Esa iconografía de brocados profusamente estampados, pasados por el píxel, son marca de la casa Miró. Esa evocación literal de lujosas texturas, de tapices que sólo la iglesia podía pagar en tiempos barrocos para mayor gloria de un poderoso estamento como era el religioso. Miró ejerce una sutil a la vez que brutal transgresión temporal entre siglos de distancia, creando una finísima línea invisible -título que tiene esta exposición- y reactualizando mediante sus pinturas esas telas que literalmente, habían quedado para vestir santos o decorar grandes palacios.
La riqueza cromática de la obra de Federico Miró viene también dada por los bordados en los que se basa, de origen renacentista y barroco, todo ello sometido a un horror vacui donde nunca hay espacio para un blanco en el lienzo, rellenándolo por completo con riquísimos tonos que lo inundan hasta el borde del bastidor y por detrás del mismo. Lo ordinario, que es una sarta de pinceladas, se convierte en extraordinario en un conjunto perfecto de gamas de color y trama sincronizadas, creando un ritmo continuo, un juego pictórico perfectamente coreografiado.
Y así, estas pinturas, en su exclusividad, tienen componentes tanto figurativos como abstractos, que parten de una fuente conceptual, creando un polo magnético que se mueve entre la realidad y la representación, a partir del cual el autor busca que el espectador “sea partícipe de un espacio nuevo de percepciones y apariencias dispares donde lo místico y lo banal se unen, fusionando la frialdad metodológica, propia de la alta tecnología, con la temperatura emotiva característica de una tradición que hace del arte un refugio espiritual”, según sus propias palabras.
Ahora, para esta exposición, Miró fija su atención en los paisajes de la pintura japonesa como fuente de inspiración -qué casualidad, Japón, el país que representa la interlocución perfecta entre tradición y modernidad- y decide formalizar unas nuevas reglas para sus cuadros: un formato único y una reducción de la paleta a una gama monocroma por cuadro. La técnica de capas sigue siendo la misma para la realización pero los colores áureos anteriormente utilizados son sustituidos por los de la naturaleza japonesa, provenientes del detalle de la rama de un árbol en flor o la tela de un kimono, con un resultado etéreo a la vez que más austero.

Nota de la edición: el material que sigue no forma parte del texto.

/-- 60_exceptions.md R126: a command that answers an error sets exactly the ERR bit of its code (EMPTY_READ
0, BAD_SKIP 1, ILLEGAL 2, FATAL 3) and changes nothing else; ERR_FATAL in the FATAL state changes not
even ERR. The second part says it of every pending transaction, illegal ones among them. -/
def Obligations.ErrorsArePrecise : Prop :=
  (∀ s t i r, exec i s = .next t → t.sent.get i.port = s.sent.get i.port ++ [r] → r.code ≠ .ok →
    t = answered i.port r.code [] []
      { s with err := s.err ||| BitVec.twoPow 32 (r.code.word.toNat - 1) } ∧
    (r.code = .errFatal → inFatal s = true → t.err = s.err)) ∧
  ∀ s t port q r, perform port q s = .next t → t.sent.get port = s.sent.get port ++ [r] → r.code ≠ .ok →
    t = answered port r.code [] []
      { s with pend := s.pend.set port none, err := s.err ||| BitVec.twoPow 32 (r.code.word.toNat - 1) } ∧
    (r.code = .errFatal → inFatal s = true → t.err = s.err)

/-- 10_state.md R22: a set ERR bit stays set under every command but CLEAR. -/
def Obligations.ErrorBitsAreSticky : Prop :=
  ∀ s t i b, exec i s = .next t → i ≠ .clear → s.err.getLsbD b = true → t.err.getLsbD b = true

/-- 70_reset_and_hazards.md R146, 60_exceptions.md R124: only hard reset leaves the FATAL state; under any
other step the ring stays as it is. -/
def Obligations.OnlyHardResetLeavesFatal : Prop :=
  ∀ s t, inFatal s = true → s.inputs.head? ≠ some .hardReset → step s = .next t →
    inFatal t = true ∧ t.cap = s.cap ∧ t.rd = s.rd ∧ t.wr = s.wr ∧ t.tb = s.tb ∧ t.cnt = s.cnt ∧
      t.store = s.store ∧ t.fills = s.fills

/-! ## Responses and frames over all commands -/

/-- 30_encoding.md R57, R66: a command gives exactly one response, on its own port; an error response has no
words and no bytes, and an OK one has its command's shape, DECODE's words being the result registers
after it. The parameters, the pending commands and the inputs stay. -/
def Obligations.OneResponseOfItsShape : Prop :=
  ∀ s t i, exec i s = .next t →
    t.params = s.params ∧ t.pend = s.pend ∧ t.inputs = s.inputs ∧ t.draws = s.draws ∧
    ∃ r, t.sent = s.sent.set i.port (s.sent.get i.port ++ [r]) ∧
      (r.code ≠ .ok → r.rargs = [] ∧ r.rdata = []) ∧
      (r.code = .ok → match i with
        | .write _ _ _ => r.rargs = [] ∧ r.rdata = []
        | .read => ∃ n : Word, r.rargs = [n] ∧ r.rdata.length = n.toNat
        | .query _ => (∃ n, r.rargs = [n, s.err]) ∧ r.rdata = []
        | .clear => r.rargs = [] ∧ r.rdata = []
        | .decode _ _ => r.rargs = [t.hdrResult, t.hdrLength, t.hdrType, t.hdrInfo] ∧ r.rdata = [])

/-- The frame of READ, QUERY, CLEAR and DECODE: none stores a byte or writes CAP or TB; READ moves RD and
CNT only, CLEAR RD, WR and CNT, and QUERY and DECODE no ring register (41_ring_read.md R99,
42_ring_control.md R102, R105, 43_header_decode.md R119). -/
def Obligations.NonWritingCommandsKeepStore : Prop :=
  ∀ s t i, exec i s = .next t → (∀ len skip data, i ≠ .write len skip data) →
    t.store = s.store ∧ t.fills = s.fills ∧ (∀ a, storeByte t a = storeByte s a) ∧
    t.cap = s.cap ∧ t.tb = s.tb ∧
    (i = .read → t.wr = s.wr) ∧
    (i ≠ .read → i ≠ .clear → t.rd = s.rd ∧ t.wr = s.wr ∧ t.cnt = s.cnt)

/-- 00_scope.md R2: no command of the RBU changes the HVU's registers, and no DECODE changes the ring; the
one thing they share is ERR. -/
def Obligations.UnitsAreIndependent : Prop :=
  ∀ s t i, exec i s = .next t →
    (i.port ≠ .H → t.hdrResult = s.hdrResult ∧ t.hdrLength = s.hdrLength ∧ t.hdrType = s.hdrType ∧
      t.hdrInfo = s.hdrInfo) ∧
    (i.port = .H → t.cap = s.cap ∧ t.rd = s.rd ∧ t.wr = s.wr ∧ t.tb = s.tb ∧ t.cnt = s.cnt ∧
      t.store = s.store ∧ t.fills = s.fills ∧ (i.wellFormed = true → t.err = s.err))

Lo que simula ser la reducción de la representación de un modelo a su copia, cobra identidad propia al convertirse en una abstracción de esa imagen representada, que deja de serlo para mutar en algo autónomo, destruyendo ese modelo para resurgir como algo nuevo, propio y genuino del pintor que nos ocupa.
“Me considero una persona muy metódica, meticulosa, tranquila y paciente, aptitudes que aplico a mi proceso de trabajo y que, a mi juicio, se plasman en la obra”. Quien dice estas palabras no puede ser otro que Federico Miró, enclaustrado en su estudio -que también es vivienda- como un monje en su celda, que vive de, por y para la espiritualidad de la pintura. Una pintura reposada, meticulosa, inserta en una cápsula del tiempo desfigurada y deconstruída a su gusto, cuyo origen es lo contemplativo en el término más romántico de la palabra.